**WHAT YOU WILL DO:**
The response must consist of the lines below from the one with "flashLog2 : Nat" through the one with "flash : List (Nat × Byte)", exactly as they appear and with both ends kept.

[Start of Attachment]

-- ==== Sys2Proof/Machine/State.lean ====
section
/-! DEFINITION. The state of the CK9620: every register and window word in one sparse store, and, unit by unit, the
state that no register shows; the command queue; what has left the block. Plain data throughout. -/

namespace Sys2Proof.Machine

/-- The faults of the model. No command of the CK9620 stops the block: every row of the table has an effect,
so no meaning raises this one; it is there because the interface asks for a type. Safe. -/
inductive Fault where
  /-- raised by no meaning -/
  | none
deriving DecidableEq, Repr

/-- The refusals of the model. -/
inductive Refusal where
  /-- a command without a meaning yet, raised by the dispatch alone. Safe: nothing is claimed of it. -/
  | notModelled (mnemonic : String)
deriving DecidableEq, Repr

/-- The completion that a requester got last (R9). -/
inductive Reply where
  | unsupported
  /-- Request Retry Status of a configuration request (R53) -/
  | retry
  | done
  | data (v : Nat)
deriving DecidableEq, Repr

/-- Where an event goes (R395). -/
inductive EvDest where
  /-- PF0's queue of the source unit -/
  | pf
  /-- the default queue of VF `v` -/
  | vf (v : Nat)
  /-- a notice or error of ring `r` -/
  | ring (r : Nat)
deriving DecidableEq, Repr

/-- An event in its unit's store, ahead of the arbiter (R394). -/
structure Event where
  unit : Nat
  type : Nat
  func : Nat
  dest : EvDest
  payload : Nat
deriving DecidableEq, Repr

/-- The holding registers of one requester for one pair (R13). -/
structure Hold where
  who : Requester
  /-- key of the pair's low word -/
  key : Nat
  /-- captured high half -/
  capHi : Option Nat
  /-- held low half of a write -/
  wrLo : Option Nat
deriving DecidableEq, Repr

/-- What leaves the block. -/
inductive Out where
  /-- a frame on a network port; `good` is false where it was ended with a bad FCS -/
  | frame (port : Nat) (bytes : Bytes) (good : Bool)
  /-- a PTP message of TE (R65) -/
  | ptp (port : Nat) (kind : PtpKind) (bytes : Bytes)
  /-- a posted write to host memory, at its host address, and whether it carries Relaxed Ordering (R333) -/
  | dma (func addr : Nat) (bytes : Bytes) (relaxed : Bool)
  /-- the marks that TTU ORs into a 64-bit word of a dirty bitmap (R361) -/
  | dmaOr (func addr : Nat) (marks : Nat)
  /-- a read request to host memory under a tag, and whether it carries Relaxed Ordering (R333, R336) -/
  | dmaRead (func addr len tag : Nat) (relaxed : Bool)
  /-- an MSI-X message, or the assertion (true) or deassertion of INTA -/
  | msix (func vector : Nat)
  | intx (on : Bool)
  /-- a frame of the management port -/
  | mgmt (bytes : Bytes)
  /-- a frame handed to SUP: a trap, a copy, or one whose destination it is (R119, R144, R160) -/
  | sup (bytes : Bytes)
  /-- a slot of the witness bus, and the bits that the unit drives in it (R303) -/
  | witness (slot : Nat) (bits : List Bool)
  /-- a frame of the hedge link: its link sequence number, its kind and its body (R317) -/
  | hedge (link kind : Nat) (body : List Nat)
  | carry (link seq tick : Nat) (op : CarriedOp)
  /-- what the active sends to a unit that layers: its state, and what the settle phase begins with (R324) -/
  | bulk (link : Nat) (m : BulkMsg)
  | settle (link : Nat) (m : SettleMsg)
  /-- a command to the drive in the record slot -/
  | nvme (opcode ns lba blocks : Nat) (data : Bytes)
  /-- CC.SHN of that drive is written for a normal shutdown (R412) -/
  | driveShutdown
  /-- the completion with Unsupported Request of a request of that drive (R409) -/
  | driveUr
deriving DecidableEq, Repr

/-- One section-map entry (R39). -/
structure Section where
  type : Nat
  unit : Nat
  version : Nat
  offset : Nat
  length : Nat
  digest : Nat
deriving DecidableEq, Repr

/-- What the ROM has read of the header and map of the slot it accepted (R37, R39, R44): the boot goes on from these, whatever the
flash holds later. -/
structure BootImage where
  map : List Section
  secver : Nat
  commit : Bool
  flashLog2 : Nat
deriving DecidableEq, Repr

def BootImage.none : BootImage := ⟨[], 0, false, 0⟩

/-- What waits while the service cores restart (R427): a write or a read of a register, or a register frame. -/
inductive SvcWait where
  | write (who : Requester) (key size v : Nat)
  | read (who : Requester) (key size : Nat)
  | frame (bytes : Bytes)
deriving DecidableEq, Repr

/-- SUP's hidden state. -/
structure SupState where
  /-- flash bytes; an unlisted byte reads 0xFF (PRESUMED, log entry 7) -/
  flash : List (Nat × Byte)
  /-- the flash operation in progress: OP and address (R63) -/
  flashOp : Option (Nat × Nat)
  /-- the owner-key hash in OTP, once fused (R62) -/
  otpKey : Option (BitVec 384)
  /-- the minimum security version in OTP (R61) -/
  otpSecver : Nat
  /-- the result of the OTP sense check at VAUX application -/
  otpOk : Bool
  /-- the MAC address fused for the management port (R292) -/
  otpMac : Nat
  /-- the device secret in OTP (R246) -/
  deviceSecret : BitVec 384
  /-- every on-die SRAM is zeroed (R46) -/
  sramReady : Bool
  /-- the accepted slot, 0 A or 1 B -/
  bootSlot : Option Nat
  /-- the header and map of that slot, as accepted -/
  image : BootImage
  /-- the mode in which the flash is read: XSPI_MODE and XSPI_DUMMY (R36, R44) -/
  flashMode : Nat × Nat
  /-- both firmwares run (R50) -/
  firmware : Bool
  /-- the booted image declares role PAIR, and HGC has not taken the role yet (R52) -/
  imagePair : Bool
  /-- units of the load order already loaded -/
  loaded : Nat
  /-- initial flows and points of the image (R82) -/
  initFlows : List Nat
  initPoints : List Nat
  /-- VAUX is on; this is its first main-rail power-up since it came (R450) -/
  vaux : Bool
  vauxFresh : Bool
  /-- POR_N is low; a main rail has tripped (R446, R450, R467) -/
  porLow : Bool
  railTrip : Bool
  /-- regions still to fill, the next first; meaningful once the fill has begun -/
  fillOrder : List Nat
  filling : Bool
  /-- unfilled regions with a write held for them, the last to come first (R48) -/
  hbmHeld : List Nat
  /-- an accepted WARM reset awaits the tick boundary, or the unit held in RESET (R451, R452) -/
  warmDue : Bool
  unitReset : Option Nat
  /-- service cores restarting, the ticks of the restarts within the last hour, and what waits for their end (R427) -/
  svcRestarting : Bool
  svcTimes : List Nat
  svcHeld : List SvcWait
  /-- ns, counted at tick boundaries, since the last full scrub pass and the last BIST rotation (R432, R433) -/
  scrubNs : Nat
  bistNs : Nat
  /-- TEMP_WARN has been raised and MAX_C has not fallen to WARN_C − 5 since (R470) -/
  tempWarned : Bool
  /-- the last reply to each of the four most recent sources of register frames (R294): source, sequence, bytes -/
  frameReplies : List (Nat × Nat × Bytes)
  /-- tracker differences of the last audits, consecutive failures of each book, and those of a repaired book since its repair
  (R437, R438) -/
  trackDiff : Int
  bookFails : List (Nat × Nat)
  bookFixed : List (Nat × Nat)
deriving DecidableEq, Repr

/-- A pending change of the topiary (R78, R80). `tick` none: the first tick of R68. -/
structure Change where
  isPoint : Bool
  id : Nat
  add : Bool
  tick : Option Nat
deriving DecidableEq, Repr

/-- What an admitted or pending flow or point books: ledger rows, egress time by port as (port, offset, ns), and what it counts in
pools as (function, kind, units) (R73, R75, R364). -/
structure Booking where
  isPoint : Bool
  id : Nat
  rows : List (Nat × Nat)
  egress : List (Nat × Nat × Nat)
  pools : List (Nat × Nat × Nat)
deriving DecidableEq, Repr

[End of Attachment]

**SOLVED EXERCISE:**
  flashLog2 : Nat
deriving DecidableEq, Repr

def BootImage.none : BootImage := ⟨[], 0, false, 0⟩

/-- What waits while the service cores restart (R427): a write or a read of a register, or a register frame. -/
inductive SvcWait where
  | write (who : Requester) (key size v : Nat)
  | read (who : Requester) (key size : Nat)
  | frame (bytes : Bytes)
deriving DecidableEq, Repr

/-- SUP's hidden state. -/
structure SupState where
  /-- flash bytes; an unlisted byte reads 0xFF (PRESUMED, log entry 7) -/
  flash : List (Nat × Byte)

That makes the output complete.